The expected output is the set of lines below beginning at the one that contains "cases status" and ending at the final line, reproduced exactly.
[Records provided — start]
/-- Writes change local memory and the free values drawn alone. -/
theorem writeWords_core (env : Env) (ws : List Word) : ∀ (k a : Nat) (s : State),
    (State.writeWords env k a ws s).1.core =
      { s.core with mem := (State.writeWords env k a ws s).1.mem, freeCount := (State.writeWords env k a ws s).1.freeCount } := by
  induction ws with
  | nil => intro k a s; rfl
  | cons w ws ih =>
    intro k a s
    unfold State.writeWords
    split
    · exact ih _ _ _
    · rfl

theorem writeWords_moves (env : Env) (k a : Nat) (ws : List Word) (s : State) : Moves ok s (State.writeWords env k a ws s).1 :=
  (Move.memory (wf_writeWords env ws k a s) (writeWords_core env ws k a s)).path

theorem moves_of_writeWords {env : Env} {k a : Nat} {ws : List Word} {s t : State} {failed : Option Nat}
    (h : State.writeWords env k a ws s = (t, failed)) : Moves ok s t := by
  have moves := writeWords_moves (ok := ok) env k a ws s
  rwa [h] at moves

theorem makeTransfer_moves (s : State) (env : Env) (x : SiteTransfer) : Moves ok s (s.makeTransfer env x).1 := by
  refine (Move.memory (wf_makeTransfer env s x) ?_).path
  unfold State.makeTransfer
  dsimp only
  split
  · split <;> rfl
  · split
    · split <;> rfl
    · rfl

/-! ## The end of a command -/

theorem endCommand_moves (s : State) (tag : Half) (st : Status) (d : Nat) : Moves ok s (s.endCommand tag st d) :=
  .tail (.single (.post s _)) (.retire _)

theorem finishRemoval_moves (s : State) : Moves ok s s.finishRemoval := by
  unfold State.finishRemoval
  split
  · next tag m command =>
    split
    · next owns => exact .trans (Move.dropModule s m owns _ command rfl).path (endCommand_moves _ _ _ _)
    · exact .refl
  · next tag m e command =>
    split
    · next owns => exact .trans (Move.dropModule s m owns _ command rfl).path (endCommand_moves _ _ _ _)
    · exact .refl
  · exact .refl

/-! ## The head of the command queue -/

/-- What the reading of the head can come to, `t` being the state it is made in: nothing; the reading left; a failed
read; or the command carried out. -/
inductive HeadRun (s : State) (kind : Option CommandKind) (env : Env) (body : Half → List Word → State → State) : State → Prop where
  | nothing : HeadRun s kind env body s
  | left (words : List Word) (idle : s.command = none)
      (h : (s.forReading env).headPause env = some words) (mine : (words.head?.map fun w => commandOfCode (byteAt w 0)) = some kind) :
      HeadRun s kind env body (((s.forReading env).leaveHead env words).served .commandEngine)
  | failed (tag : Half) (e : Ending) :
      HeadRun s kind env body ((((s.forReading env).endCommand tag e.status e.detail).endFetch).served .commandEngine)
  | whole (tag : Half) (words : List Word) (idle : s.command = none)
      (h : (s.forReading env).readHead env = some (.whole kind tag words)) :
      HeadRun s kind env body ((body tag words (s.forReading env)).endFetch.served .commandEngine)

theorem forReading_runEnv (s : State) (c : Claimant) (env : Env) : s.forReading (s.runEnv c env) = s.forReading env := by
  obtain ⟨-, stores, -, -⟩ := runEnv_same s c env
  unfold State.forReading State.forTransfers
  rw [stores]

theorem runHead_cases (s : State) (kind : Option CommandKind) (env : Env) (body : Half → List Word → State → State) :
    HeadRun s kind (s.runEnv .commandEngine env) body (s.runHead kind env body) := by
  unfold State.runHead
  split
  · next may =>
    have idle : s.command = none := by
      simp only [State.mayExecute, Bool.and_eq_true, Option.isNone_iff_eq_none] at may
      exact may.2
    dsimp only
    split
    · next words pause =>
      split
      · next mine => exact .left words idle pause mine
      · exact .nothing
    · split
      · exact .nothing
      · split
        · exact .failed _ _
        · exact .nothing
      · next k tag words read =>
        split
        · next same =>
          subst same
          exact .whole tag words idle read
        · exact .nothing
  · exact .nothing

/-- A READ-ERROR of the first pass is that of the transfer that was not acknowledged. -/
theorem word_readError {r : Reading} {w field : Nat} {e : Ending} (h : r.word w field = .error e) (read : e.status = .readError) :
    r.env.failAt = some (r.transfer w) := by
  unfold Reading.word at h
  dsimp only at h
  split at h
  · cases h
    cases read
  · next within =>
    split at h
    · cases h
    · next unacked =>
      unfold acks at unacked
      have : r.base + 4 * w < Config.localBytes := by
        unfold Config.localBytes
        omega
      simpa [this] using unacked

/-- A first pass that meets a READ-ERROR behind its first word has found room in the module table (R17, R18). -/
theorem firstPass_room {s : State} {r : Reading} {a : Word} {e : Ending} (h : s.firstPass r a = .error e)
    (read : e.status = .readError) (behind : r.env.failAt ≠ some (r.transfer 0)) : s.modules.length < 32 := by
  by_contra full
  unfold State.firstPass at h
  cases h0 : r.word 0 0 with
  | error e0 =>
    rw [h0] at h
    cases h
    exact behind (word_readError h0 read)
  | ok w0 =>
    rw [h0] at h
    simp only [bind, Except.bind, requireField, require, Config.moduleRoom, full, decide_false] at h
    split at h
    · next he =>
      split at he
      · cases he
      · cases he; cases h; cases read
    · split at h
      · next he =>
        split at he
        · cases he
        · cases he; cases h; cases read
      · cases h
        cases read

theorem upTo_of_pauseAt {env : Env} {p : Nat} (h : pauseAt env = some p) : env.upTo = some p := by
  unfold pauseAt at h
  split at h
  · next hp _ =>
    split at h
    · cases h
    · rw [hp, h]
  · next hp _ => rw [hp, h]
  · cases h

theorem fetchMore_length (mem : Memory) (next : List Word → Nat) : ∀ (n : Nat) (ws : List Word),
    (fetchMore mem next n ws).length = ws.length + n
  | 0, ws => rfl
  | n + 1, ws => by
    rw [fetchMore, fetchMore_length mem next n, List.length_append, List.length_singleton]
    omega

/-- The reading is left after as many words as the step may read. -/
theorem headPause_length {s : State} {env : Env} {words : List Word} (h : s.headPause env = some words) :
    ∃ p, env.upTo = some p ∧ words.length = s.runs.fetched.length + p := by
  unfold State.headPause at h
  split at h
  · next p pause =>
    split at h
    · cases h
      exact ⟨p, upTo_of_pauseAt pause, fetchMore_length _ _ _ _⟩
    · cases h
  · cases h

/-- A READ-ERROR of a first pass, and the word of the run it is met at. -/
theorem firstPassReadError_some {s : State} {env : Env} (h : (s.firstPassReadError env).isSome = true) :
    s.station = .active ∧ ∃ (tag : Half) (args : List Word) (e : Ending), s.readHead env = some (.whole (some .load) tag args) ∧
      s.loadFirstPass env args = .error e ∧ e.status = .readError := by
  unfold State.firstPassReadError at h
  split at h
  · next tag args read =>
    split at h
    · next active =>
      split at h
      · next e fails =>
        unfold readErrorOf at h
        split at h
        · next status => exact ⟨active, tag, args, e, read, fails, status⟩
        · cases h
      · cases h
    · cases h
  · cases h

/-- What the state holds where a first pass is left behind its first word. -/
theorem leaveHead_cases {s : State} {env : Env} {words : List Word} (h : s.headPause env = some words) :
    s.leaveHead env words = { s with runs := { s.runs with fetched := words } } ∨
    (s.station = .active ∧ s.modules.length < 32 ∧ ∃ x : ModuleRecord, x.state = .loading ∧
      s.leaveHead env words = { s with runs := { s.runs with fetched := words }, modules := s.modules ++ [x] }) := by
  obtain ⟨p, upTo, length⟩ := headPause_length h
  unfold State.leaveHead
  dsimp only
  split
  · next d w0 rest =>
    split
    · next missed =>
      obtain ⟨active, tag, args, e, -, fails, status⟩ := firstPassReadError_some missed
      refine .inr ⟨active, ?_, _, rfl, rfl⟩
      unfold State.loadFirstPass at fails
      dsimp only at fails
      split at fails
      · cases fails
        cases status
      · refine firstPass_room fails status ?_
        simp only [resumed, upTo, Option.map_some, Reading.transfer]
        simp only [List.length_cons] at length
        intro same
        injection same
        omega
    · exact .inl rfl
  · exact .inl rfl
[Records provided — finish]
= Result for this exercise =
        cases status
      · refine firstPass_room fails status ?_
        simp only [resumed, upTo, Option.map_some, Reading.transfer]
        simp only [List.length_cons] at length
        intro same
        injection same
        omega
    · exact .inl rfl
  · exact .inl rfl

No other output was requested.